Russia’s democrats seem not to detect this danger. Though it is not exactly clear where President Boris N. Yeltsin stands on the Yugoslav war, most democratic reformers have long known that their country cannot afford the burden of empire and foreign interventionism if it is to join the community of prosperous, democratic nations. Thus, they have pushed to curtail subsidies to the former republics, cut military expenditures and maintain friendly relations with the West. Unfortunately, it is their opponents’ thinking that seems to be increasingly telling in Moscow’s behavior, including its foreign affairs.

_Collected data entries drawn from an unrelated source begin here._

-- ==== Sys2Proof/Machine/Interrupt.lean ====
section
/-! DEFINITION. The interrupt registers (R498, R499). -/

namespace Sys2Proof.Machine

/-- A write to INT_STAT, INT_EN or INT_SET that leaves E non-zero sends vector 0 (R499). -/
def State.intAfterWrite (s : State) : State := if s.intE then s.sendVec 0 else s

/-- A write of INT_STAT clears the bits written 1 (R498). -/
def State.wrIntStat (s : State) (v : Word) : State :=
  ((List.range 15).foldl (fun s k => if v.toNat.testBit k then s.sf (intBit k) 0 else s) s).intAfterWrite

/-- A write of INT_EN. -/
def State.wrIntEn (s : State) (v : Word) : State := (s.sf INT_EN_EN v.toNat).intAfterWrite

/-- A write of INT_SET sets the bits as their causes would (R498). -/
def State.wrIntSet (s : State) (v : Word) : State :=
  ((List.range 15).foldl (fun s k => if v.toNat.testBit k then s.sf (intBit k) 1 else s) s).intAfterWrite

/-- A write of INT_STAT. -/
def execIntStatClear (value : Word) (s : State) : Host.Outcome State Fault Refusal :=
  .next (if s.serving then s.wrIntStat value else s)

/-- A write of INT_EN. -/
def execIntEnWrite (value : Word) (s : State) : Host.Outcome State Fault Refusal :=
  .next (if s.serving then s.wrIntEn value else s)

/-- A write of INT_SET. -/
def execIntSet (value : Word) (s : State) : Host.Outcome State Fault Refusal :=
  .next (if s.serving then s.wrIntSet value else s)

end Sys2Proof.Machine
end

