/-! ### Flicker (R186 to R188) -/

/-- Meters of a group that run: those whose channels run. -/
def State.meterMask (s : State) (g : Fin 2) : Nat :=
  let d := s.gb (SPEC_CFG_DELTA g)
  maskOf ((List.range 3).filter (fun m => (evNeeds d m).all (fun c => s.grp[g].mask.testBit c && !s.grp[g].fenced.testBit c)))

/-- The meters of a group start: their states are reset, and they settle for 120 s (R188). -/
def State.meterStart (s : State) (g : Fin 2) : State :=
  let m := s.meterMask g
  (s.setGrp g (fun gr => { gr with meters := Vector.replicate 3 {}, flk := gr.si })).sfs [(SPEC_STAT_FRUN g, m), (SPEC_STAT_FSETTLE g, m)]

/-- A meter whose channel was fenced no longer runs. -/
def State.meterSync (s : State) (g : Fin 2) : State :=
  let m := s.meterMask g
  if s.grp[g].spec then s.sfs [(SPEC_STAT_FRUN g, s.gf (SPEC_STAT_FRUN g) &&& m), (SPEC_STAT_FSETTLE g, s.gf (SPEC_STAT_FSETTLE g) &&& m)] else s

/-- The first 120 s of a group's meters have passed (R188). -/
def execFlickerSettleEnd (g : Fin 2) (s : State) : Host.Outcome State Fault Refusal :=
  .next (if s.isReady && s.grp[g].running then s.sf (SPEC_STAT_FSETTLE g) 0 else s)

/-- One step of a first-order low-pass with time constant `tau` in seconds at 2 kS/s, in its bilinear form (DESIGN CHOICE, log entry 69):
its last input and its output. -/
def lowStep (tau : Rat) (st : Rat × Rat) (x : Rat) : Rat × Rat :=
  (x, ((x + st.1) / 2000 + (2 * tau - 1 / 2000) * st.2) / (2 * tau + 1 / 2000))

/-- A meter takes a corrected sample; at 2 kS/s (`out`) its blocks 2 to 5 run and P_inst follows (R186). The squared input normalised to
a carrier of 0 is the free value `fr`. -/
def Meter.step (m : Meter) (lamp : Nat) (out : Bool) (y fr : Rat) : Meter :=
  let (dec, x) := Config.flickDecimate m.dec y
  if !out then { m with dec := dec }
  else
    let mean := lowStep (273 / 10) m.mean (x * x)
    let u := if mean.2 = 0 then fr else x * x / mean.2
    let (st, v) := Config.flickWeight lamp m.lamp u
    { m with dec := dec, mean := mean, lamp := st, sens := lowStep (3 / 10) m.sens (v * v) }

/-- The class of a P_inst: 512 a decade from 10^-4 on, the outer classes take what lies beyond (R187; log entry 69). -/
def flickClass (x : Rat) : Nat := if x ≤ pow10 (-4) then 0 else min 4095 ((log10Rat x + 4) * 512).floor.toNat

/-- The lower edge of a class. -/
def flickEdge (c : Nat) : Rat := exp10 ((c : Rat) / 512 - 4)

/-- The flickermeters take a group's sample (R186 to R188): those at group SIs that are multiples of 1/2000 s feed P_inst, those of
1/100 s the classifier (log entry 69). -/
def State.flickOne (s : State) (g : Fin 2) (t : Tick) : State :=
  let gr := s.grp[g]
  let dark := match gr.shadow with | some (i, _) => decide (i ≤ t.si) | none => false
  let out := decide (t.si % (3072 / gr.d) = 0)
  let cls := decide (t.si % (61440 / gr.d) = 0) && !dark
  let s1 := { s with free := s.free + 3 }
  s1.setGrp g (fun gr => { gr with meters := Vector.ofFn (fun (i : Fin 3) =>
    let m := gr.meters[i]
    let y := fun (c : Nat) => if h : c < 8 then s.corrected g t ⟨c, h⟩ else none
    let x := if s.gb (SPEC_CFG_DELTA g) then (match y i.val, y ((i.val + 1) % 3) with | some a, some b => some (a - b) | _, _ => none) else y i.val
    match x with
    | some x =>
      if !s.mbit (SPEC_STAT_FRUN g) i.val then m
      else
        let m := m.step (s.gf (SPEC_CFG_LAMP g)) out x (Config.freeRat (s.free + i.val))
        let m := if out then { m with top := m.top ++ [(t.t, m.sens.2)] } else m
        if cls && !s.mbit (SPEC_STAT_FSETTLE g) i.val then
          (let c := flickClass m.sens.2
           { m with cls := SMap.set (fun _ => 0) m.cls c (SMap.get (fun _ => 0) m.cls c + 1) })
        else m
    | none => m) })

/-- The meters take a group's samples below an SI. -/
def State.flickTo (s : State) (g : Fin 2) (lim : Nat) : State :=
  let gr := s.grp[g]
  if !gr.spec then s
  else
    let l := gr.ticks.filter (fun t => decide (gr.flk ≤ t.si) && decide (t.si < lim))
    (l.foldl (fun (s : State) t => s.flickOne g t) s).setGrp g (fun gr => { gr with flk := max gr.flk lim })

/-- The meters follow a group's ticks; the correction of a sample needs up to two later ones (R146). -/
def State.flickTick (s : State) (g : Fin 2) : State := s.flickTo g (s.grp[g].si - 3)

/-- Classified samples of a meter. -/
def Meter.count (m : Meter) : Nat := (m.cls.map Prod.snd).sum

/-- P_x: the level that x per cent of the classified samples exceed, interpolated within its class (R187); `left` is the number of
samples above it, `l` the classes from the highest down. -/
def pctLevel : Rat → List (Nat × Nat) → Rat
  | _, [] => 0
  | left, (c, k) :: l =>
    if left ≤ (k : Rat) then flickEdge (c + 1) - (flickEdge (c + 1) - flickEdge c) * left / (k : Rat) else pctLevel (left - (k : Rat)) l
def Meter.level (m : Meter) (x : Rat) : Rat := pctLevel ((m.count : Rat) * x / 100) m.cls.reverse

/-- Pst of a meter from its classes (R187, Table 8-2). -/
def Meter.pst (m : Meter) : Rat :=
  let avg := fun (l : List Rat) => meanRat (l.map m.level)
  sqrtRat (314 / 10000 * m.level (1 / 10) + 525 / 10000 * avg [7 / 10, 1, 3 / 2] + 657 / 10000 * avg [22 / 10, 3, 4] +
    28 / 100 * avg [6, 8, 10, 13, 17] + 8 / 100 * avg [30, 50, 80])

/-- The 10-min interval of the meters closes: Pst of each meter, defined from 30,000 classified samples on (R188). -/
def State.pstClose (s : State) (g : Fin 2) : State :=
  let s := s.flickTo g s.grp[g].si
  s.setGrp g (fun gr => { gr with
    psts := gr.psts ++ [gr.meters.toList.map (fun m => if 30000 ≤ m.count then some m.pst else none)]
    meters := gr.meters.map (fun m => { m with cls := [] }) })

/-! ### The HARM record (R182 to R185, R194, R314) -/

/-- The largest P_inst of a meter over a window. -/
def Meter.largest (m : Meter) (a b : DevTime) : Option Rat :=
  match (m.top.filter (fun e => decide (a ≤ e.1) && decide (e.1 < b))).map Prod.snd with
  | [] => none
  | x :: l => some (l.foldl max x)

/-- The spectrum of a full window, transformed with the settings of its group. -/
def State.winSpectrum (s : State) (g : Fin 2) (d : WinDone) : Spectrum :=
  let gr := s.grp[g]
  { dur := d.b - d.w.a, c := gr.cyc, fmax := profPass (gr.prof.getD gr.lead 2), rate := 6144000 / gr.d, pts := d.pts,
    integ := (List.range 8).map (fun c => if s.gf (AFE_CH_CFG_SENSOR (8 * g.val + c)) = 3 then
      some (if s.gf (AFE_CH_CFG_INTEG_FNOM (8 * g.val + c)) = 0 then 50 else 60) else none) }

/-- The HARM record of a window: transformed when it is full, else without values (R183). No slice computes it (R427), so that it is
never UNCOMPARED. -/
def State.harmRec (s : State) (g : Fin 2) (d : WinDone) : Rec × List (Nat × Rat) × State :=
  let gr := s.grp[g]
  let ts := gr.winTicks d
  let (si, n, ov) := gr.winSi d
  let ok := fun c => chanWhole ts c && !d.w.lostCh.testBit c
  let chs := bitsOf 8 d.w.mask
  let cycles := if d.short = 0 then gr.cyc else gr.wholeCycles d.w.a d.b
  let f1 : Rat := (cycles : Rat) * ((2 ^ 32 : Nat) : Rat) / ((d.b - d.w.a : Nat) : Rat)
  let head := fun (np : Nat) => leBytes 2 d.w.mask ++ leBytes 2 d.w.cal ++ leBytes 2 np ++ leBytes 2 (s.specOpts g) ++ leBytes 4 ov ++ zeros 4 ++ leBytes 8 d.b ++
    leBytes 4 (f32bits f1) ++ leBytes 4 (f32bits (profPass (gr.prof.getD gr.lead 2) : Rat))
  let flags := (d.w.flags - (d.w.flags &&& flUncompared)) ||| d.short ||| (if d.w.lostCh ≠ 0 then flPoison else 0)
  let (body, l, s) : List Byte × List (Nat × Rat) × State :=
    if d.short ≠ 0 then (head 0, [], s)
    else
      let sp := s.winSpectrum g d
      let (l, s) := s.specVals g sp ok
      let blocks := chs.flatMap (fun c => s.specBlock g l c (s.phaseWords g sp ok c))
      let pm := (fins 3).map (fun (m : Fin 3) => f32opt (gr.meters[m].largest d.w.a d.b))
      (head gr.points ++ (blocks ++ unbalWords l ++ msvWords l ++ pm).flatMap (leBytes 4), l, { s with free := s.free + 512 })
  ({ cls := clsSPC, src := srcGrp g, flags := flags, tStart := d.w.a, tEnd := d.tEnd, si := si, count := n,
     aux := 1 + 256 * b2n d.w.fhold + 512 * b2n d.w.fclamp, payload := body }, l, s)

The final new element in the Bosnian imbroglio is the U.S. role. By claiming leadership and taking credit for NATO’s new-found activism, Washington, which has mostly remained on the sidelines, has assumed a center-stage role and, therefore, some responsibility for the ultimate outcome of current peacemaking efforts. It will get much of the credit if peace prevails. If not, blame will surely follow. If Russia’s support emboldens the Serbs to resist a meaningful compromise, while the Europeans continue their efforts to coerce the Muslims into settling on Serbian terms, the chances of failure and continuation of the bitter struggle are very good indeed.

And thus the chances that the guns of Sarajevo will speak again. When they do, on the receiving end will not only be the long-victimized Bosnians, but also America’s credibility and the cause of Russia’s democratic transformation. For Slobodan Milosevic and his generals in Belgrade and for the reactionaries in Moscow, this is an enticing prospect.